Если в это самое время я оказывался поблизости, отец смотрел на меня пристально и говорил: «Если сыновья встанут на джаназа-намаз1, то покойный родитель попадет в рай». С тех пор как я вернулся домой, он начал повторять эти слова чаще.

На середине проселочной дороги я остановился, внезапно ощутив присутствие чего-то знакомого; из чертогов моего разума один за другим извергались не то живые картинки, не то голоса.

Я поднял голову и увидел дядин домик. Он находился на самой вершине склона за высоким грушевым деревом. В последний раз я был здесь пять лет назад, когда хоронили дядю. С тех пор как он умер, дом опустел, дерево зачахло; уроки остались где-то далеко в прошлом, его ученики ходили уже не сюда, а на кладбище, к могиле с невысокой надгробной плитой, и там читали для него стихи из Корана, благодарные за то, чему он их научил. Говорят, будто в этот момент душа покойника возвращается к могиле и, усевшись на надгробной плите, слушает читающего. Вспоминая, каким строгим был дядя на уроках, какими невнимательными были некоторые ученики, наподобие меня, я представил, как дядя строго на них посматривает, делая замечания за ошибки в произношении. И только один Расул никогда не допускал ошибки.

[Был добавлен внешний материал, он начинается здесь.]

-- ==== Sys2Proof/Machine/Recorder.lean ====
section
/-! DEFINITION. The event recorder: intake, writing to the areas, freeze and release, clearing, brown-out, failure of the
medium, records of the twin partner, reading (R608 to R632, R728). -/

namespace Sys2Proof.Machine

/-- Change the hidden state of the recorder. -/
def State.modEvr (s : State) (f : RecorderState → RecorderState) : State := { s with evr := f s.evr }

/-- Bytes of a segment of the main area and the reserve, header included (R614). -/
def segBytes : Nat := 131072

/-- Bytes of a segment of the NOR fallback region (R626). -/
def norSegBytes : Nat := 65536

/-- Hold-up is there: PWR_STAT.HUGOOD (R654). -/
def State.hugood (s : State) : Bool := s.on Fld.PWR_STAT_HUGOOD

/-- Status bits and fills follow (EVR page). -/
def State.evrShow (s : State) : State :=
  let s := (s.evrFills).setOn Fld.EVR_STAT_HUGATE (!s.hugood)
  s.setOn Fld.EVR_STAT_FWD (s.on Fld.EVR_STAT_MEDIAFLT && s.laneState 4 == 3)

/-! ### Intake -/

/-- A stamped record enters the intake queue, displacing the newest records of lower severity (R614). -/
def State.intakeRec (s : State) (c : Rec) : State :=
  let x := insertBounded 16384 c s.evr.intake.length s.evr.intake
  let s := s.modEvr (fun e => { e with intake := x.1 })
  if x.2 = 0 then s else (s.bumpBy Fld.EVR_CNT_IDROP x.2).faultEvent Pg.EVR Flt.LOG_INTAKE_OVERFLOW 0

/-- Stamp a raw record and put it into the intake; answers its SEQ (R611, R612). -/
def State.takeRaw (s : State) (r : RawRec) : State :=
  if !keptAlways r.type && decide (r.sev < s.get Fld.EVR_CFG_MINSEV) then s.bump Fld.EVR_CNT_BELOW else
  let c := s.stampOf r
  (s.noteStamped r c).intakeRec c

/-- The oldest arriving record enters the intake (R612, R614). -/
def State.intakeOne (s : State) : State :=
  match s.evr.arriving with
  | [] => s
  | r :: t => ((s.modEvr (fun e => { e with arriving := t })).takeRaw r).evrShow

/-- Every arriving record enters the intake. -/
def State.intakeAll (s : State) : Nat → State
  | 0 => s
  | n + 1 => if s.evr.arriving.isEmpty then s else s.intakeOne.intakeAll n

/-- Every record that is on its way has been stamped. -/
def State.flushArriving (s : State) : State := s.intakeAll s.evr.arriving.length

/-- A record made and stamped now; answers its SEQ as well. -/
def State.recordNow (s : State) (r : RawRec) : State × Nat :=
  let s := s.flushArriving
  ((s.takeRaw r).evrShow, s.rd Reg.EVR_SEQ)

/-! ### Areas -/

/-- Bytes that a segment holds. -/
def Segment.used (g : Segment) : Nat := 32 + recsBytes g.recs

/-- A record appended to a segment. -/
def Segment.add (g : Segment) (c : Rec) : Segment := { g with recs := g.recs ++ [c], maxSev := max g.maxSev c.sev }

/-- CHAIN of the last audit record written becomes that of a record (R614, R616; log 18). -/
def State.noteChain (s : State) (c : Rec) : State :=
  if c.type ≠ 2 then s else s.modEvr (fun e => { e with chain := BitVec.ofNat 32 (beAt c.body 20 4) })

/-- A fresh segment for a record: its header resumes the chain of the last audit record written (R614, R616). -/
def State.freshSegment (s : State) (c : Rec) : Segment := ⟨s.evr.serial, c.seq, c.pcc, c.sev, s.evr.chain, [c]⟩

/-- Append to the last segment of an area when it has room. -/
def appendLast (cap : Nat) (l : List Segment) (c : Rec) : Option (List Segment) :=
  match l.getLast? with
  | none => none
  | some g => if g.used + c.len ≤ cap then some (l.dropLast ++ [g.add c]) else none

/-- The segment that a reclaim takes: lowest highest severity, then lowest serial (R617). -/
def reclaimPick (l : List Segment) : Option Nat :=
  (l.foldl (fun (b : Option Segment) g =>
    match b with
    | none => some g
    | some x => if g.maxSev < x.maxSev ∨ (g.maxSev = x.maxSev ∧ g.serial < x.serial) then some g else b) none).map Segment.serial

/-- One reclaim is counted (R617, R618). -/
def State.countReclaim (s : State) : State := (s.bump Fld.EVR_CNT_RECLAIM).irq Pg.EVR Irq.EVR_RECLAIM

/-- Append to the main area of 46 segments (R614, R617). -/
def State.appendMain (s : State) (c : Rec) : State :=
  match appendLast segBytes s.evr.main c with
  | some l => s.modEvr (fun e => { e with main := l })
  | none =>
    let g := s.freshSegment c
    let full := decide (s.evr.main.length ≥ 46)
    let rest := if full then (match reclaimPick s.evr.main with
      | some k => s.evr.main.filter (fun x => x.serial != k)
      | none => s.evr.main) else s.evr.main
    let s := s.modEvr (fun e => { e with main := rest ++ [g], serial := (e.serial + 1) % 2 ^ 32 })
    if full then s.countReclaim else s

/-- Append to the reserve of 2 segments; a full one reclaims the older whole (R618). -/
def State.appendReserve (s : State) (c : Rec) : State :=
  match appendLast segBytes s.evr.reserve c with
  | some l => s.modEvr (fun e => { e with reserve := l })
  | none =>
    let g := s.freshSegment c
    let full := decide (s.evr.reserve.length ≥ 2)
    let rest := if full then s.evr.reserve.drop 1 else s.evr.reserve
    let s := s.modEvr (fun e => { e with reserve := rest ++ [g], serial := (e.serial + 1) % 2 ^ 32 })
    if full then s.countReclaim else s

/-- Append to the log: severity 7 to the reserve and nowhere else (R618). -/
def State.appendLog (s : State) (c : Rec) : State :=
  (if c.sev = 7 then s.appendReserve c else s.appendMain c).noteChain c

/-- The log holds a record's SEQ. -/
def State.logHolds (s : State) (seq : Nat) : Bool :=
  (s.evr.main ++ s.evr.reserve).any (fun g => g.recs.any (fun c => c.seq == seq))

/-! ### Last gasp and NOR -/

/-- Oldest records leave a ring until it fits. -/
def trimRing (cap : Nat) : List Rec → List Rec
  | [] => []
  | c :: t => if recsBytes (c :: t) ≤ cap then c :: t else trimRing cap t

/-- Write to the last-gasp area, 4 KiB as a ring (R624). -/
def State.gasp (s : State) (c : Rec) : State :=
  s.modEvr (fun e => { e with lastGasp := trimRing 4096 (e.lastGasp ++ [{ c with lastGasp := true }]) })

/-- Write to the NOR fallback region of 16 segments, reclaimed oldest first (R626). -/
def State.norWrite (s : State) (c : Rec) : State :=
  let c := { c with nor := true }
  let s := s.setOn Fld.EVR_STAT_NORFB true
  match appendLast norSegBytes s.evr.norRegion c with
  | some l => s.modEvr (fun e => { e with norRegion := l })
  | none =>
    let g := s.freshSegment c
    s.modEvr (fun e => { e with
      norRegion := (if e.norRegion.length ≥ 16 then e.norRegion.drop 1 else e.norRegion) ++ [g]
      serial := (e.serial + 1) % 2 ^ 32 })

/-- The treatment of a record while the medium is faulty (R626). -/
def State.faultyWrite (s : State) (c : Rec) : State :=
  let s := s.gasp c
  let s := if c.sev ≥ 3 then (s.norWrite c).noteChain c else s
  if s.laneState 4 = 3 then s.sendTwin 7 (beBytes 1 1 ++ beBytes 2 0 ++ { c with lastGasp := true, nor := decide (c.sev ≥ 3) }.bytes) else s

/-- The medium is found faulty (R625). -/
def State.mediumFails (s : State) : State :=
  if s.on Fld.EVR_STAT_MEDIAFLT then s else
  let s := (s.setOn Fld.EVR_STAT_MEDIAFLT true).irq Pg.EVR Irq.EVR_MEDIA
  let s := s.fault Pg.EVR Flt.LOG_MEDIA_FAULT 0
  s.raiseRec (s.recorderRaw 7 4 .firmware 0 0 0)

/-! ### Writing -/

/-- Where a record goes that the writer takes up (R614, R619, R624, R625, R626). -/
def State.writeOut (s : State) (c : Rec) (m : MediaResult) : State :=
  if s.on Fld.EVR_STAT_MEDIAFLT then s.faultyWrite c
  else if !s.hugood then s.gasp c
  else if m = .good then s.appendLog c
  else (s.mediumFails).faultyWrite c

/-- A frozen record enters the holding buffer (R619, R620). -/
def State.holdRec (s : State) (c : Rec) : State :=
  let x := s.hold c
  if x.2 = 0 then x.1 else x.1.faultEvent Pg.EVR Flt.LOG_HOLD_FULL 0

/-- The writer takes up one record: held records first while a freeze is being released, otherwise the oldest of the intake
(R614, R619, R621). -/
def State.writeOne (s : State) (m : MediaResult) : State :=
  if s.on Fld.EVR_STAT_FROZEN then
    match s.evr.intake with
    | [] => s
    | c :: t => ((s.modEvr (fun e => { e with intake := t })).holdRec c).evrShow
  else if s.evr.releasing then
    match s.evr.holding with
    | [] => (s.modEvr (fun e => { e with releasing := false })).evrShow
    | c :: t => ((s.modEvr (fun e => { e with holding := t, releasing := !t.isEmpty })).writeOut c m).evrShow
  else
    match s.evr.intake with
    | [] => s
    | c :: t => ((s.modEvr (fun e => { e with intake := t })).writeOut c m).evrShow

/-! ### Freeze and release -/

/-- FREEZE, LOG_FREEZE (R619). -/
def State.freezeLog (s : State) (o : Origin) : State :=
  if s.on Fld.EVR_STAT_FROZEN then s else ((s.flushArriving).beginFreeze o).evrShow

/-- A freeze ends: the held records are put into order, followed by the record of the release and, when records were lost,
the one that counts them (R621, R728). -/
def State.endFreeze (s : State) (o : Origin) : State :=
  if !s.on Fld.EVR_STAT_FROZEN then s else
  let s := s.flushArriving
  let held := s.evr.holding.foldl (fun (l : List Rec) c => insertRec c l) []
  let first := ((held.head?).map Rec.seq).getD 0
  let last := ((held.getLast?).map Rec.seq).getD 0
  let lost := s.get Fld.EVR_HOLD_DROP
  let raw := s.recorderRaw 2 3 o first last held.length
  let c := s.stampOf raw
  let s := s.noteStamped raw c
  let raw6 := s.recorderRaw 3 6 o first last lost
  let c6 := s.stampOf raw6
  let s := if lost = 0 then s else s.noteStamped raw6 c6
  let s := s.modEvr (fun e => { e with
    holding := held ++ [c] ++ (if lost = 0 then [] else [c6])
    releasing := true
    marker := none })
  ((s.setOn Fld.EVR_STAT_FROZEN false).irq Pg.EVR Irq.EVR_RELEASED).evrShow

/-! ### Clearing -/

/-- Clear an area; answers the first and last SEQ removed (R622, R623). -/
def State.clearArea (s : State) (o : Origin) (reserve : Bool) : State × (Nat × Nat) :=
  let recs := (if reserve then s.evr.reserve else s.evr.main).flatMap Segment.recs
  let seqs := recs.map Rec.seq
  let first := (seqs.head?).getD 0
  let last := (seqs.getLast?).getD 0
  let s := s.modEvr (fun e => if reserve then { e with reserve := [] } else { e with main := [] })
  let x := s.recordNow (s.recorderRaw 7 1 o first last recs.length)
  let s := (x.1.wr Reg.EVR_LASTCLR x.2).audit 0xC o Reg.EVR_CMD 0 (if reserve then 4 else 3)
  ((s.irq Pg.EVR Irq.EVR_CLEARED).evrShow, (first, last))

/-- A clear is not possible now (R622). -/
def State.clearBusy (s : State) : Bool := s.on Fld.EVR_STAT_FROZEN || s.on Fld.EVR_STAT_MEDIAFLT

/-! ### Brown-out and the medium -/

/-- Records whose SEQ the log does not hold are copied into it (R624, R627). -/
def State.copyBack (s : State) (l : List Rec) : State :=
  l.foldl (fun (s : State) c => if s.logHolds c.seq then s
    else if s.on Fld.EVR_STAT_FROZEN then s.holdRec c else s.appendLog c) s

/-- HUGOOD has returned: the last-gasp records are appended (R624). -/
def State.gaspBack (s : State) : State :=
  if s.on Fld.EVR_STAT_MEDIAFLT || !s.hugood then s.evrShow else (s.copyBack s.evr.lastGasp).evrShow

/-- MEDIA_TEST (R627): a failing test is a failing readback (R625; log 18). -/
def State.mediaTestRun (s : State) (passes : Bool) : State :=
  if !passes then s.mediumFails.evrShow
  else if !s.on Fld.EVR_STAT_MEDIAFLT then s
  else
    let s := (s.setOn Fld.EVR_STAT_MEDIAFLT false).latchFault Pg.EVR Flt.LOG_MEDIA_FAULT
    let s := s.raiseRec (s.recorderRaw 2 5 .firmware 0 0 0)
    let s := s.copyBack (s.evr.lastGasp ++ s.evr.norRegion.flatMap Segment.recs)
    (s.setOn Fld.EVR_STAT_NORFB false).evrShow

/-- Operating time and SEQ are stored (R612). -/
def State.saveOpTime (s : State) : State :=
  let sec := s.opsec
  let seq := s.rd Reg.EVR_SEQ
  s.modEvr (fun e => { e with savedSec := sec, savedSeq := seq })

/-- EVR_CMD (R622, R630); a media test that is asked for without its outcome has a free one (log 4). -/
def State.evrCommand (s : State) (o : Origin) (op : Nat) : State :=
  match op with
  | 1 => (s.freezeLog o).audit 0xC o Reg.EVR_CMD 0 1
  | 2 => (s.endFreeze o).audit 0xC o Reg.EVR_CMD 0 2
  | 3 => if s.clearBusy then s.irq Pg.EVR Irq.EVR_CMDREJ else (s.clearArea o false).1
  | 4 => if s.clearBusy then s.irq Pg.EVR Irq.EVR_CMDREJ else (s.clearArea o true).1
  | 5 =>
    let x := s.drawWord
    x.2.mediaTestRun (x.1.getLsbD 0)
  | _ => s

/-! ### The partner's records -/

/-- A record from its bytes, none when its length or its CRC is wrong (R608). -/
def recOfBytes (b : List Byte) : Option Rec :=
  let flags := beAt b 2 1
  let wall := bitOf flags 3
  let off := if wall then 32 else 20
  if b.length ≠ beAt b 0 2 ∨ b.length < off + 4 then none else
  let c : Rec := ⟨flags % 8, beAt b 3 1, beAt b 17 1, beAt b 18 2, beAt b 4 4, beAt b 8 4, beAt b 12 2, beAt b 14 3,
    if wall then some (beAt b 20 6, beAt b 26 4) else none, (b.drop off).take (b.length - off - 4), false, bitOf flags 5, bitOf flags 6⟩
  if (crc32c (c.header ++ c.wallBytes ++ c.body)).toNat = beAt b (b.length - 4) 4 then some c else none

/-- A LOG frame: the partner's records are stored with FWD, ordered among themselves (R626). -/
def State.logIn (s : State) (l : List (List Byte)) : State :=
  if !s.ens Pg.TWN then s else
  s.modEvr (fun e => { e with
    forwarded := (l.filterMap recOfBytes).foldl (fun (l : List Rec) c => insertRec { c with fwd := true } l) e.forwarded })

/-! ### Reading -/

/-- Records of an area of LOG_READ (R628). -/
def State.areaRecs (s : State) (area : Nat) : Option (List Rec) :=
  match area with
  | 0 => some (s.evr.main.flatMap Segment.recs)
  | 1 => some (s.evr.reserve.flatMap Segment.recs)
  | 2 => some s.evr.holding
  | 3 => some s.evr.lastGasp
  | 4 => some (s.evr.norRegion.flatMap Segment.recs)
  | 5 => some s.evr.forwarded
  | _ => none

/-- Whole records up to `room` bytes. -/
def takeWhole (room : Nat) : List Rec → List Rec
  | [] => []
  | c :: t => if c.len ≤ room then c :: takeWhole (room - c.len) t else []

/-- Answer body of LOG_READ: NEXT SEQ, NEXT PCC, records in the order of R613 from the cursor (R628). -/
def logReadBody (l : List Rec) (minsev fromSeq fromPcc : Nat) : List Byte :=
  let sorted := (l.filter (fun c => decide (c.sev ≥ minsev) && (decide (c.pcc > fromPcc) || (c.pcc == fromPcc && decide (c.seq ≥ fromSeq))))).foldl
    (fun (l : List Rec) c => insertRec c l) []
  let out := takeWhole 1008 sorted
  let next : Nat × Nat := match sorted.drop out.length with
    | c :: _ => (c.seq, c.pcc)
    | [] => match out.getLast? with
      | some c => ((c.seq + 1) % 2 ^ 32, c.pcc)
      | none => (fromSeq, fromPcc)
  beBytes 4 next.1 ++ beBytes 4 next.2 ++ out.flatMap Rec.bytes

/-- Answer body of LOG_STATUS (R628). -/
def State.logStatusBody (s : State) : List Byte :=
  [Reg.stat Pg.EVR, Reg.EVR_SEQ, Reg.EVR_PCC, Reg.EVR_FILL, Reg.EVR_HOLD, Reg.EVR_OLDEST].flatMap (fun a => beBytes 4 (s.rd a))

/-- A MARK record with text, padded to whole words; answers its SEQ (R608, R628). -/
def State.makeMark (s : State) (text : List Byte) : State × Nat :=
  s.recordNow ⟨1, 9, Pg.EVR, 0, text ++ List.replicate ((4 - text.length % 4) % 4) 0, none⟩

end Sys2Proof.Machine
end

Было время, когда одному лишь дяде поручалось объявлять о чьей-то кончине. Люди говорили, что дядин голос, в котором чувствовалась сила его духа, придавал родственникам покойника то, что в народе у нас называют маслахат — смирение, покорность перед божьим промыслом. Для человека непосвященного дядина миссия могла бы показаться незаурядной, но для всех жителей поселка это было самым обычным течением жизни.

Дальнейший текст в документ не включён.